§ Task statement: In the records below, count every line that includes the word "groups". Provide the total alone.

§ Records contained in a dataset:

....

/-- R153, R172: what a mirror context that left ON has not acknowledged takes the vault path. -/
def Dev.mirrorLost (d : Dev) : Dev :=
  let d1 := d.each ((d.cal.groups.filter (fun e => e.2.placed && e.2.put && !e.2.vault && d.putLost e.2.m e.2.count)).map (·.1))
    (fun g d => d.toVault g)
  let d2 := d1.each ((d1.nvt.tags.filter (fun e => decide (e.2.state ≠ .free) && (d1.editsLost e.1 || (e.2.resv && (match e.2.mirror with
    | some (m, n) => d1.putLost m n
    | none => false))))).map (·.1)) (fun t d => d.recsToVault t)
  d2.each ((d2.rep.sess.filter (fun e => d2.repLost e.2)).map (·.1)) (fun i d => d.repToVault i)

/-- R156, R158, R172: the journal records of a command that changes metadata without grain data: journal-only puts, and the vault path in
vault-through or where the mirror context is not ON. `edits` are its map-only inserts. -/
def Dev.commitRecs (d : Dev) (t : Nat) (recs : List JRec) (edits : List (Nat × Nat)) : Dev :=
  let x := d.tag t
  let m := d.putQp t
  let on := d.isOn (.qp m)
  let d1 := d.cond on (fun d => d.each (chunks 63 (recs.length + 1) recs) (fun l d =>
    d.post m (putItem d.cal.winKey ptJournal 0 (putBytes ptJournal 0 [] l []) (.fwd t))))
  let n := d1.putCount m
  let d2 := { d1 with cal := { d1.cal with
    mapOnly := d1.cal.mapOnly ++ edits.map (fun (e : Nat × Nat) => MapOnly.mk x.vol e.1 e.2 x.beat (t / Config.tagsPerSlice) x.order m n 0 false) } }
  if d2.vaultThrough || !on then d2.recsToVault t else d2.updTag t (fun x => { x with mirror := some (m, n) })

/-- R159: the puts on m whose counts are reached make their groups MIRRORED. -/
def Dev.mirrorReached (d : Dev) (m : Nat) : Dev :=
  let cc := (d.ctx m).cc
  d.each ((d.cal.groups.filter (fun e => decide (e.2.m = m) && e.2.placed && e.2.put && !e.2.vault &&
    waitHolds cc e.2.count)).map (·.1)) (fun g d => d.groupMirrored g false)

/-! ### Journal records outside the commands of hosts (R178, R543) -/

/-- The mirror context on which the key store's journal records travel. -/
def hwmContext : Nat := 0

/-- R178: post a journal-only put of records on a mirror context. Answers the count at which they are mirrored. -/
def Dev.mirrorRecs (d : Dev) (m : Nat) (recs : List JRec) : Option (Nat × Word) × Dev :=
  if recs.isEmpty ∨ d.isOn (.qp m) = false then (none, d)
  else
    let d1 := d.post m (putItem d.cal.winKey ptJournal 0 (putBytes ptJournal 0 [] recs []) (.linkMsg 0))
    (some (m, d1.putCount m), d1)

/-- R543, R556: the journal records from SEQ n on go to the peer at once. -/
def Dev.mirrorSince (d : Dev) (n : Nat) : Dev :=
  let recs := d.mde.ring.filter (fun r => decide (n ≤ r.seq))
  { d with mde := { d.mde with loose := d.mde.loose.filter (fun r => decide (r.seq < n)) } }.each (chunks 63 (recs.length + 1) recs)
    (fun l d => (d.mirrorRecs hwmContext l).2)

/-- R156: the journal records that no put has carried go to the peer; while the mirror context is not ON the resync to come copies the ring. -/
def Dev.mirrorLoose (d : Dev) : Dev :=
  { d with mde := { d.mde with loose := [] } }.each (chunks 63 (d.mde.loose.length + 1) d.mde.loose) (fun l d => (d.mirrorRecs hwmContext l).2)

....

§ Your response: 3